Miners may be finally getting some love.
Yesterday, BHP Billiton Ltd, Rio Tinto and Fortescue Metals Group all rose. The four biggest banks all fell. That has largely been the pattern since the beginning of the week.
According to asset mananger Perpetual, miners have woefully underperformed the market for some time. Since June 30, 2012 miners have had a total return of 1.4 per cent. The banks’ have had a robust 40 per cent total return. The market’s total return is 26 per cent. That’s prompted continuous market chatter in recent days that mining stocks may be taking off.
Buttressing gains in miners was a benign Chinese March inflation rate. Consumer prices rose 2.1 per cent in the world’s most populous nation. That has eased concerns the People’s Bank of China will tighten monetary policy, dampening economic growth; good news for miners who hope for a recovery in Chinese demand for their raw materials.
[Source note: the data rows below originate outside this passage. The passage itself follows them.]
/-- A packet leaves its die: onto the wires of the package, or onto the link to the I/O die of a Twill port. -/
def State.emit (s : State) (port : Option Nat) (p : TwillPacket) : State :=
  match port with
  | none => { s with wires := s.wires ++ [p] }
  | some k => { s with outward := s.outward ++ [(k, p)] }

/-- The queue of packets for which no route is up. -/
def noPort : Nat := 32

/-- A response goes back (R335): inside the package, or by the route that its request names, taken from the responding die's table; by another
path whose route is up where that one is not (R342); it waits while there is none. -/
def State.emitBack (s : State) (p : TwillPacket) : State :=
  if p.dpkg = s.pkg then
    match s.hop p.ssock p.dsock with
    | some v => s.emit none { p with via := v }
    | none => s.atPort noPort p
  else
    let ups := (List.range 4).filter (s.routeUp p.ssock p.dpkg)
    match (if ups.contains p.path then some p.path else ups.head?).bind fun k => (s.wayOut p.ssock p.dpkg k).map fun x => (k, x) with
    | some (k, v, _, port) => s.emit (some port) { p with path := k, via := v }
    | none => s.atPort noPort p

/-- Responses that waited for a route take one that is up now. -/
def State.retryBack (s : State) : State :=
  let ps := s.egress.get noPort []
  if ps.isEmpty then s else ps.foldl State.emitBack { s with egress := s.egress.del noPort }

/-! ### Twill packets on the wire (R335, R337, R339) -/

/-- The code of a packet's TYPE. -/
def typeCode : TwillType → Nat
  | .read => 1
  | .write => 2
  | .atomic => 3
  | .data => 4
  | .ack => 5
  | .nak => 6
  | .reserved => 7

/-- The header flit without its MAC (R337). -/
def packetHeader (p : TwillPacket) : Nat :=
  p.dpkg % 2 ^ 12 * 2 ^ 500 + p.dsock % 32 * 2 ^ 495 + p.vc % 8 * 2 ^ 492 + p.path % 4 * 2 ^ 490 + p.ord.toNat * 2 ^ 489 + p.crypt % 4 * 2 ^ 487 +
  typeCode p.type * 2 ^ 483 + p.spkg % 2 ^ 12 * 2 ^ 471 + p.ssock % 32 * 2 ^ 466 + p.part % 2 ^ 16 * 2 ^ 450 + p.exp % 2 ^ 16 * 2 ^ 434 +
  p.egen % 2 ^ 16 * 2 ^ 418 + p.offset % 2 ^ 32 * 2 ^ 386 + p.len % 2 ^ 9 * 2 ^ 377 + p.tag % 2 ^ 16 * 2 ^ 361 + p.seq % 2 ^ 16 * 2 ^ 345 +
  p.ordseq % 2 ^ 16 * 2 ^ 329 + p.atom % 2 ^ 8 * 2 ^ 321 + p.ncause % 2 ^ 8 * 2 ^ 313

/-- Bytes in pieces of `n`. -/
def pieces (n : Nat) : List Byte → Nat → List (List Byte)
  | [], _ => []
  | _, 0 => []
  | bs, k + 1 => bs.take n :: pieces n (bs.drop n) k

/-- The flits of a packet (R337, R339): a clear data flit carries 64 bytes, any other 48 in bytes 63 to 16 and its tag below; a confidential one
carries ciphertext. -/
def packetFlits (p : TwillPacket) : List Nat :=
  let peer := if typeCode p.type ≤ 3 then p.dpkg else p.spkg
  let h := packetHeader p
  if p.crypt = 0 then h :: (pieces 64 p.data p.data.length).map natLE
  else
    (h + Config.gmacTag p.part peer p.tag 0 (bytesLE 64 h) % 2 ^ 128) ::
    (pieces 48 p.data p.data.length).mapIdx fun i bs =>
      if p.crypt = 2 then Config.gcmText p.part peer p.tag (i + 1) bs % 2 ^ 384 * 2 ^ 128 + Config.gcmTag p.part peer p.tag (i + 1) bs % 2 ^ 128
      else natLE bs * 2 ^ 128 + Config.gmacTag p.part peer p.tag (i + 1) bs % 2 ^ 128

/-- The Brass gateway sends the next packet of a port, in order (R335). -/
def State.transmit (s : State) (port : Nat) : State :=
  match s.egress.get port [] with
  | p :: r => { (s.send (.twill port (packetFlits p) p)) with egress := if r.isEmpty then s.egress.del port else s.egress.ins port r, retries := s.retries.del port }
  | [] => s

/-! ### Sending (R331, R338) -/

/-- A request is held at its source: operations before it are not complete; a request turned back goes before it (R341); an earlier one of its
party to the target, or of any party to its line, has not left (R211, R330); one to its line travels on another virtual channel or another way,
which keep no order with its own, or one of its party under another export, which may name the same bytes, and one of the two writes (R211)
(DEDUCED, log entry 18); or 4,096 writes to the target are not acknowledged (R338). -/
def State.holds (s : State) (id : Nat) (r : Req) : Bool :=
  let there (q : Req) : Bool := q.src == r.src && q.packet.dpkg == r.packet.dpkg && q.packet.dsock == r.packet.dsock
  let apart (q : Req) : Bool := q.packet.vc != r.packet.vc || match s.routeOf r with
    | some (k, v, _, _) => k != q.packet.path || v != q.packet.via
    | none => false
  r.after.any s.pending ||
  (s.reqs.any fun (k, q) => k != id && there q &&
    ((!q.sent && q.stamp != 0 && (r.stamp == 0 || decide (q.stamp < r.stamp))) ||
     (!q.sent && decide (k < id) && r.stamp == 0 && (q.mates r || sameLine q.packet r.packet)) ||
     (q.sent && sameLine q.packet r.packet && apart q) ||
     (q.sent && q.mates r && q.packet.exp != r.packet.exp && (isWrite q.packet.type || isWrite r.packet.type)))) ||
  (isWrite r.packet.type && r.stamp == 0 && decide ((s.reqs.filter fun (_, q) => q.stamp != 0 && isWrite q.packet.type && there q).length ≥ 4096))

/-- ORDSEQ of a packet (R338): a CPYR's is fixed by its first packet, a release's is the SEQ before its own. -/
def State.ordSeqOf (s : State) (r : Req) (seq : Nat) : Nat :=
  match r.owner with
  | .copy c _ => ((s.copy c).ordSeq).getD ((seq + 65535) % 65536)
  | _ => (seq + 65535) % 65536

/-- The key of a target that requests of a die cannot reach until a route is reinstalled (R343). -/
def lostKey (src dpkg dsock : Nat) : Nat := src * 2 ^ 17 + dpkg * 32 + dsock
But miners are hardly cheap. BHP is currently trading at 10.8-times earnings compared to its three-year average of 10 times. Rio is trading at 9.2-times versus a three-year average of 8.8. Fortescue is currently trading at 5.7-times compared with its three-year average of 8.3.
Any rally in miners may not be at the expense of the banks. The banks’ attractive yields are perceived to underpin their share prices and may even boost them. Still, the banking sector is trading at 13.3-times, versus a three year-average of 10.7 times.
Non-financial industrial stocks are trading at 16-times versus a three-year average of 13.7 times. That makes them vulnerable to a sell-off. That money may well be deployed into mining stocks.